Oral Health Group

Mapping Occlusal Decay: The Puzzle is Solved

July 1, 2013
by Dr. Fay Goldstep, DDS, FACD, FADFE

The management of dental decay, its detection, assessment and treatment, is one of the cornerstones of dental practice. The dentist and hygienist spend each workday dealing with the results of the caries process and yet, until recently, we have not had a scientific, accurate, reproducible and clinically significant way to detect the extent and severity of the damage. This situation is the most problematic on the occlusal surface where decay can lurk undisturbed in pits and fissures, causing significant breakdown of enamel and dentin before it is detected.

The occlusal surface is a network of pits, fissures, ridges and valleys that offer excellent attachment areas for bacteria and plaque. Enamel is porous, allowing for even greater infiltration of bacteria and bacterial products. Demineralization occurs in response to the acid production of oral bacteria. Hydroxyapatite crystals are first dissolved from the subsurface of the tooth. The breakdown then works itself both up to the tooth surface, as well as towards the DEJ.


If so much of the early damage is under the surface and is invisible, how can the dental professional detect and judge the extent or severity of the decay?

The accepted standard for occlusal caries detection has, until recently, been visual and tactile. Unfortunately, visual inspection is inconclusive since so much occurs below the surface.

Tactile inspection with an explorer is even more problematic.

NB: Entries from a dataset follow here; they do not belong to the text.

@[simp] theorem State.complete_brk (d : Byte) (n : Bool) (s : State) : (s.complete d n).brk = s.brk := rfl
@[simp] theorem State.complete_nack (d : Byte) (n : Bool) (s : State) : (s.complete d n).nack = s.nack := rfl
@[simp] theorem State.complete_rxb (d : Byte) (n : Bool) (s : State) : (s.complete d n).rxb = s.rxb := rfl
@[simp] theorem State.complete_sdaO (d : Byte) (n : Bool) (s : State) : (s.complete d n).sdaO = s.sdaO := rfl
@[simp] theorem State.complete_sclO (d : Byte) (n : Bool) (s : State) : (s.complete d n).sclO = s.sclO := rfl
@[simp] theorem State.complete_key (d : Byte) (n : Bool) (s : State) : (s.complete d n).key = s.key := rfl
@[simp] theorem State.complete_flt (d : Byte) (n : Bool) (s : State) : (s.complete d n).flt = s.flt := rfl
@[simp] theorem State.complete_busy (d : Byte) (n : Bool) (s : State) : (s.complete d n).busy = false := rfl
@[simp] theorem State.complete_inFlight (d : Byte) (n : Bool) (s : State) : (s.complete d n).inFlight = s.draw.dead := rfl
@[simp] theorem State.complete_busTrace (d : Byte) (n : Bool) (s : State) : (s.complete d n).busTrace = s.busTrace := rfl
@[simp] theorem State.complete_keyTrace (d : Byte) (n : Bool) (s : State) : (s.complete d n).keyTrace = s.keyTrace := rfl
@[simp] theorem State.complete_time (d : Byte) (n : Bool) (s : State) : (s.complete d n).time = s.time := rfl
@[simp] theorem State.complete_rsp (d : Byte) (n : Bool) (s : State) : (s.complete d n).rsp = some (Response.mk d n) := rfl
@[simp] theorem State.complete_held (d : Byte) (n : Bool) (s : State) : (s.complete d n).held = none := rfl
@[simp] theorem State.complete_host (d : Byte) (n : Bool) (s : State) : (s.complete d n).host = s.host := rfl
@[simp] theorem State.complete_draw (d : Byte) (n : Bool) (s : State) : (s.complete d n).draw = s.draw := rfl
@[simp] theorem State.complete_draws (d : Byte) (n : Bool) (s : State) : (s.complete d n).draws = s.draws := rfl

@[simp] theorem State.park_brk (i : Instr) (s : State) : (s.park i).brk = s.brk := rfl
@[simp] theorem State.park_nack (i : Instr) (s : State) : (s.park i).nack = s.nack := rfl
@[simp] theorem State.park_rxb (i : Instr) (s : State) : (s.park i).rxb = s.rxb := rfl
@[simp] theorem State.park_sdaO (i : Instr) (s : State) : (s.park i).sdaO = s.draw.sda := rfl
@[simp] theorem State.park_sclO (i : Instr) (s : State) : (s.park i).sclO = s.draw.scl := rfl
@[simp] theorem State.park_key (i : Instr) (s : State) : (s.park i).key = s.key := rfl
@[simp] theorem State.park_flt (i : Instr) (s : State) : (s.park i).flt = s.flt := rfl
@[simp] theorem State.park_busy (i : Instr) (s : State) : (s.park i).busy = true := rfl
@[simp] theorem State.park_inFlight (i : Instr) (s : State) : (s.park i).inFlight = { s.draw.dead with arg := argOf i } := rfl
@[simp] theorem State.park_busTrace (i : Instr) (s : State) : (s.park i).busTrace = s.busTrace := rfl
@[simp] theorem State.park_keyTrace (i : Instr) (s : State) : (s.park i).keyTrace = s.keyTrace := rfl
@[simp] theorem State.park_time (i : Instr) (s : State) : (s.park i).time = s.time := rfl
@[simp] theorem State.park_rsp (i : Instr) (s : State) : (s.park i).rsp = none := rfl
@[simp] theorem State.park_held (i : Instr) (s : State) : (s.park i).held = some i := rfl
@[simp] theorem State.park_host (i : Instr) (s : State) : (s.park i).host = s.host := rfl
@[simp] theorem State.park_draw (i : Instr) (s : State) : (s.park i).draw = s.draw := rfl
@[simp] theorem State.park_draws (i : Instr) (s : State) : (s.park i).draws = s.draws := rfl

@[simp] theorem State.takeFault_brk (c : BitVec 2) (s : State) : (s.takeFault c).brk = s.brk := rfl
@[simp] theorem State.takeFault_nack (c : BitVec 2) (s : State) : (s.takeFault c).nack = s.nack := rfl
@[simp] theorem State.takeFault_rxb (c : BitVec 2) (s : State) : (s.takeFault c).rxb = s.rxb := rfl
@[simp] theorem State.takeFault_sdaO (c : BitVec 2) (s : State) : (s.takeFault c).sdaO = s.sdaO := rfl
@[simp] theorem State.takeFault_sclO (c : BitVec 2) (s : State) : (s.takeFault c).sclO = s.sclO := rfl
@[simp] theorem State.takeFault_key (c : BitVec 2) (s : State) : (s.takeFault c).key = s.key := rfl
@[simp] theorem State.takeFault_flt (c : BitVec 2) (s : State) : (s.takeFault c).flt = stickyFlt s.flt c := rfl
@[simp] theorem State.takeFault_busy (c : BitVec 2) (s : State) : (s.takeFault c).busy = s.busy := rfl
@[simp] theorem State.takeFault_inFlight (c : BitVec 2) (s : State) : (s.takeFault c).inFlight = s.inFlight := rfl
@[simp] theorem State.takeFault_busTrace (c : BitVec 2) (s : State) : (s.takeFault c).busTrace = s.busTrace := rfl
@[simp] theorem State.takeFault_keyTrace (c : BitVec 2) (s : State) : (s.takeFault c).keyTrace = s.keyTrace := rfl
@[simp] theorem State.takeFault_time (c : BitVec 2) (s : State) : (s.takeFault c).time = s.time := rfl
@[simp] theorem State.takeFault_rsp (c : BitVec 2) (s : State) : (s.takeFault c).rsp = none := rfl
@[simp] theorem State.takeFault_held (c : BitVec 2) (s : State) : (s.takeFault c).held = s.held := rfl
@[simp] theorem State.takeFault_host (c : BitVec 2) (s : State) : (s.takeFault c).host = s.host := rfl
@[simp] theorem State.takeFault_draw (c : BitVec 2) (s : State) : (s.takeFault c).draw = s.draw := rfl
@[simp] theorem State.takeFault_draws (c : BitVec 2) (s : State) : (s.takeFault c).draws = s.draws := rfl
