/-- A step's draws, the end of the old response and the host's next deed keep the invariant. -/
theorem inv_sample_withHost {s : State} (hinv : s.Inv) (acts : List HostAct) :
    ({ s.sample with host := acts } : State).Inv :=
  inv_of_same_endState hinv rfl rfl

theorem inv_hardReset (s : State) : s.hardReset.Inv :=
  inv_of_same_endState resetMeetsInvariant rfl rfl

theorem held_eq_none_of_inv {s : State} (hinv : s.Inv) (hbusy : s.busy = false) : s.held = none := by
  simpa [hbusy] using hinv.busyMeansHeld.1

theorem busyMeansHeld_of_free {s : State} (hbusy : s.busy = false) (hheld : s.held = none) : s.busyMeansHeld :=
  ⟨by simp [hbusy, hheld], fun i hi => by simp [hheld] at hi⟩

theorem stickyFlt_ne_three {old code : BitVec 2} (hold : old ≠ 3#2) (hcode : code ≠ 3#2) :
    stickyFlt old code ≠ 3#2 := by
  unfold stickyFlt
  split
  · exact hcode
  · exact hold

/-- A fault taken with no command in flight keeps the invariant (R240). -/
theorem inv_takeFault {s : State} {code : BitVec 2} (hinv : s.Inv) (hbusy : s.busy = false) (hcode : code ≠ 3#2) :
    (s.takeFault code).Inv where
  fltLegal := stickyFlt_ne_three hinv.fltLegal hcode
  keyUp := hinv.keyUp
  linesIdle := hinv.linesIdle
  busyMeansHeld :=
    have hheld : s.held = none := held_eq_none_of_inv hinv hbusy
    busyMeansHeld_of_free hbusy hheld
  traceMatchesBrk := hinv.traceMatchesBrk
  keyTraceSound := hinv.keyTraceSound

/-- A command held up inside a bracket keeps the invariant: its lines are free there (R27, R118). -/
theorem inv_park {i : Instr} {s : State} (hinv : s.Inv) (hmay : mayStall i = true) (hbrk : s.brk = true)
    (hflt : s.flt = 0#2) : (s.park i).Inv where
  fltLegal := hinv.fltLegal
  keyUp := hinv.keyUp
  linesIdle := fun hclosed => absurd (hbrk.symm.trans hclosed) (by decide)
  busyMeansHeld := ⟨by simp, fun j hj => by
    obtain rfl : i = j := Option.some.inj hj
    exact ⟨hmay, hbrk, hflt⟩⟩
  traceMatchesBrk := hinv.traceMatchesBrk
  keyTraceSound := hinv.keyTraceSound

/-! ### The invariant, a completed command (R27, R116, R175, R176) -/

theorem keyUp_finished (i : Instr) {s : State} (hup : s.keyUp) : (finished i s).keyUp := by
  cases i with
  | sendChar c =>
    show (sendFound (lookup c) s).key = false
    rw [sendFound_key]
    split
    · rfl
    · exact hup
  | _ => exact hup

/-- STOP and IDLE release the lines, SEND_CHAR leaves them, every other command ends inside a bracket. -/
theorem linesIdle_finished {i : Instr} {s : State} (hlegal : bracketLegal i s.brk = true) (hidle : s.linesIdle) :
    (finished i s).linesIdle := by
  cases i with
  | start => exact fun hclosed => (nomatch hclosed)
  | stop | idle => exact fun _ => ⟨rfl, rfl⟩
  | writeByte | readByte => exact fun hclosed => absurd (hlegal.symm.trans hclosed) (by decide)
  | sendChar c => rw [finished_sendChar]; exact hidle

/-- The events a completed command adds to BUSTRACE (R32, R101 to R105). -/
def eventsOf (s : State) : Instr → List BusEvent
  | .start => [if s.brk then .repStart else .start]
  | .stop => [.stop]
  | .writeByte b => [.write b s.draw.nack]
  | .readByte a => [.read s.draw.data a]
  | .sendChar _ => []
  | .idle => [.idle]

theorem finished_busTrace (i : Instr) (s : State) : (finished i s).busTrace = s.busTrace ++ eventsOf s i := by
  cases i with
  | sendChar c => rw [finished_sendChar]; exact (List.append_nil _).symm
  | _ => rfl

/-- The form of BUSTRACE (R116) and the discipline of commands (R110) are the same discipline. -/
theorem eventsOf_bracket (i : Instr) (s : State) :
    (eventsOf s i).foldl eventAfter (some s.brk) = CommandList.bracketAfter i s.brk := by
  cases hbrk : s.brk <;> cases i <;> simp [eventsOf, hbrk, eventAfter, CommandList.bracketAfter]

theorem traceMatchesBrk_finished {i : Instr} {s : State} (hlegal : bracketLegal i s.brk = true)
    (hmatch : s.traceMatchesBrk) : (finished i s).traceMatchesBrk := by
  rw [bracketLegal_eq_isSome] at hlegal
  obtain ⟨b, hafter⟩ := Option.isSome_iff_exists.mp hlegal
  calc traceBracket (finished i s).busTrace
    _ = (eventsOf s i).foldl eventAfter (traceBracket s.busTrace) := by
      rw [finished_busTrace, traceBracket, List.foldl_append, ← traceBracket]
    _ = CommandList.bracketAfter i s.brk := by rw [hmatch, eventsOf_bracket]
    _ = some (finished i s).brk := by rw [hafter, finished_brk hafter]

theorem keyTraceSound_addSegments {segs : List Segment} {s : State} (hsound : s.keyTraceSound)
    (hpos : ∀ g ∈ segs, 0 < g.units) (hapart : pulsesApart segs = true) : (s.addSegments segs).keyTraceSound := by
  obtain ⟨hpos', htime, hapart'⟩ := hsound
  refine ⟨fun g hg => (List.mem_append.mp hg).elim (hpos' g) (hpos g), ?_, pulsesApart_append hapart' hapart⟩
  rw [State.addSegments_time, State.addSegments_keyTrace, totalUnits_append, htime]

theorem keyTraceSound_finished (i : Instr) {s : State} (hsound : s.keyTraceSound) : (finished i s).keyTraceSound := by
  cases i with
  | sendChar c =>
    obtain ⟨hpos, hapart⟩ := foundSegments_sound (lookup c)
    rw [finished_sendChar, charSegments_eq]
    exact keyTraceSound_addSegments hsound hpos hapart
  | _ => exact hsound

theorem inv_finished {i : Instr} {s : State} (hinv : s.Inv) (hlegal : bracketLegal i s.brk = true) :
    (finished i s).Inv where
  fltLegal := by rw [State.fltLegal, finished_flt]; exact hinv.fltLegal
  keyUp := keyUp_finished i hinv.keyUp
  linesIdle := linesIdle_finished hlegal hinv.linesIdle
  busyMeansHeld :=
    have ⟨hbusy, hheld, _⟩ := finished_respondsWith i s
    busyMeansHeld_of_free hbusy hheld
  traceMatchesBrk := traceMatchesBrk_finished hlegal hinv.traceMatchesBrk
  keyTraceSound := keyTraceSound_finished i hinv.keyTraceSound

/-! ### The invariant, a whole step -/

theorem bracketLegal_of_mayStall {i : Instr} (h : mayStall i = true) : bracketLegal i true = true := by
  cases i with
  | sendChar | idle => cases h
  | _ => rfl

/-- A command performed with no fault keeps the invariant, if the port is free or it is the command in flight. A command
in flight waits inside a bracket, so it is not forbidden there. -/
theorem exec_keeps_inv {i : Instr} {s t : State} (hinv : s.Inv) (hflt : s.flt = 0#2)
    (hfree : s.busy = false ∨ s.held = some i) (hexec : exec i s = .next t) : t.Inv := by
  rcases exec_cases hexec with ⟨hforbidden, rfl⟩ | ⟨hmay, hbrk, -, rfl⟩ | ⟨hlegal, -, rfl⟩
  · rcases hfree with hbusy | hheld
    · exact inv_takeFault hinv hbusy (by decide)
    · obtain ⟨hmay, hbrk, -⟩ := hinv.busyMeansHeld.2 i hheld
      rw [hbrk, bracketLegal_of_mayStall hmay] at hforbidden
      cases hforbidden
  · exact inv_park hinv hmay hbrk hflt
  · exact inv_finished hinv hlegal

/-- Settles O17: it holds, by the five things a step can do; the command it performs, if any, meets no fault and is
either newly accepted by a free port or the one in flight. -/
theorem stepKeepsInvariant : Obligations.StepKeepsInvariant := by
  intro s t hinv hstep
  have hinv' := inv_sample_withHost hinv
  rcases step_cases hstep with ⟨acts, -, rfl⟩ | ⟨w, acts, i, -, hready, -, hexec⟩ | ⟨w, acts, -, hready, -, rfl⟩ |
    ⟨-, -, rfl⟩ | ⟨i, -, -, hheld, hexec⟩
  · exact inv_hardReset _
  · obtain ⟨hbusy, hflt⟩ := (cmdReady_iff s).mp hready
    exact exec_keeps_inv (hinv' acts) hflt (.inl hbusy) hexec
  · obtain ⟨hbusy, -⟩ := (cmdReady_iff s).mp hready
    exact inv_takeFault (hinv' acts) hbusy (by decide)
  · exact hinv' _
  · obtain ⟨-, -, hflt⟩ := hinv.busyMeansHeld.2 i hheld
    exact exec_keeps_inv (hinv' _) hflt (.inr hheld) hexec

/-! ### The bus commands, one at a time (R101 to R105) -/

theorem raisesIllegal_of_illegalWord {w : CmdWord} (h : illegalWord w) : raisesIllegal w := by
  refine ⟨(decode_eq_none_iff w).mpr h, fun s acts hoffer hready => ?_⟩
  obtain ⟨t, hstep, htaken, -, -⟩ := (illegalWordsFault w).2 h s acts hoffer hready
  exact ⟨t, hstep, htaken⟩
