-- ==== Sys2Proof/Syntax.lean ====
section
/-! DEFINITION. The commands of the block: one constructor of Instr per row of spec/opcode_table.json, with the
operands the outside supplies. Structures here are the operands that carry more than one value. -/

namespace Sys2Proof

/-- A channel's values at a latch (R213). -/
structure ChanMeas where
  chan : Nat
  cn0 : BitVec 16
  pr : BitVec 64
  cp : BitVec 64
  dop : BitVec 32
  codePh : BitVec 32
  deriving DecidableEq, Repr

/-- What the environment supplies to one tick (R26): the hardware faults of its P1 and P2, the measured occupancies
(R35), the work P1 and P2 did not reach (R33), and the filtered inputs latched in P0. -/
structure TickIn where
  /-- Residue mismatches of evaluations in P2: context and stage 1 to 8 (R52). -/
  loopMis : List (Nat × Nat) := []
  /-- Residue mismatches of generator steps in P1 (R89). -/
  profMis : List Nat := []
  /-- Uncorrectable curve words read in P2: context, curve and breakpoint (R76). -/
  curveBad : List (Nat × Nat × Nat) := []
  /-- Curve words corrected in this tick (R76). -/
  curveCorr : Nat := 0
  /-- Context store words corrected in this tick: context and word offset (R76). -/
  storeCorr : List (Nat × Nat) := []
  /-- Contexts that P2 did not reach (R75). -/
  loopMissed : List Nat := []
  /-- Generators that P1 did not reach (R84). -/
  profMissed : List Nat := []
  /-- Measured occupancy of P1 and of P2, in CTLCLK cycles (R35). -/
  p1 : Nat := 0
  p2 : Nat := 0
  /-- ALLOC residue mismatch found in this tick: 1 demand, 2 bounds, 3 mapping (R144). -/
  allocMis : Option Nat := none
  /-- Best and second-best integer candidates of the ambiguity search on the final slice's factors (R120, R178). -/
  amb : Option (List Int × List Int) := none
  /-- Free values that the estimator has no formula for: entries of the prior's square-root information, by row and column
  (R111), and standard deviations of innovations (R118, R129), 1 where none is given: of reference 0 to 6, and of channel k's
  pseudorange and range-rate rows under 16 + 2k and 17 + 2k (log entry 98). -/
  info : List (Nat × Nat × Rat) := []
  innovSd : List (Nat × Rat) := []
  /-- A critical error found in the tick (R457, R474): SRC - 1 (0 Heartwood, 1 context store, 2 configuration flops)
  and ADDR. -/
  critical : Option (Fin 3 × BitVec 16) := none
  /-- Events that merged at crossings since the last tick (R40). -/
  merges : Nat := 0
  /-- The channels' values at a mid latch in this tick (R211). -/
  meas : List ChanMeas := []
  deriving DecidableEq, Repr

/-- A satellite in a weighted least-squares solution (R214): constellation (0 GPS, 1 Galileo, 2 BeiDou), SVID, weight and
residual. -/
structure FixSat where
  sys : Fin 3
  svid : Nat
  weight : Rat
  residual : Rat
  deriving DecidableEq, Repr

Explorers can cause damage to the integrity of the enamel surface. Remineralization can sometimes reverse the caries process, but it requires an intact surface layer. The physical penetration of the surface with an explorer converts a subsurface lesion to a frank cavity, with no hope of caries reversal.1,2

Radiographic detection of occlusal decay is not much better. X-rays are very effective in determining interproximal decay because the tooth narrows at the interproximal. The centre of the tooth is much wider. When the X-ray penetrates the centre of the tooth, the high radiopacity of intact enamel can cover up the evidence of early tooth breakdown (Fig. 1). X-rays show occlusal decay only when the damage is severe and much of the tooth is affected.

The first requirement of an ideal caries detection system is that it be a scientific instrument with accurate, reproducible results that reflect the clinical situation. Second, the instrument should map the tooth surface and show the location of decay, as well as its severity.

Third, there should be a means to easily visualize and differentiate the full spectrum of caries, from early enamel demineralization to deep dentin caries. This can be provided by a colour scale.

Fourth, there should also be a reproducible numeric scale that can monitor improvements or further breakdown. The values can be used for tracking the lesion or to demonstrate the situation to the patient. An objective scientific system is ideal for patient education and trust.

The dental scientific community has been attempting to provide an ideal caries detection system for some time. Several products have become commercially available and have provided an adequate service. Very few have come close to fulfilling the wish list enumerated above.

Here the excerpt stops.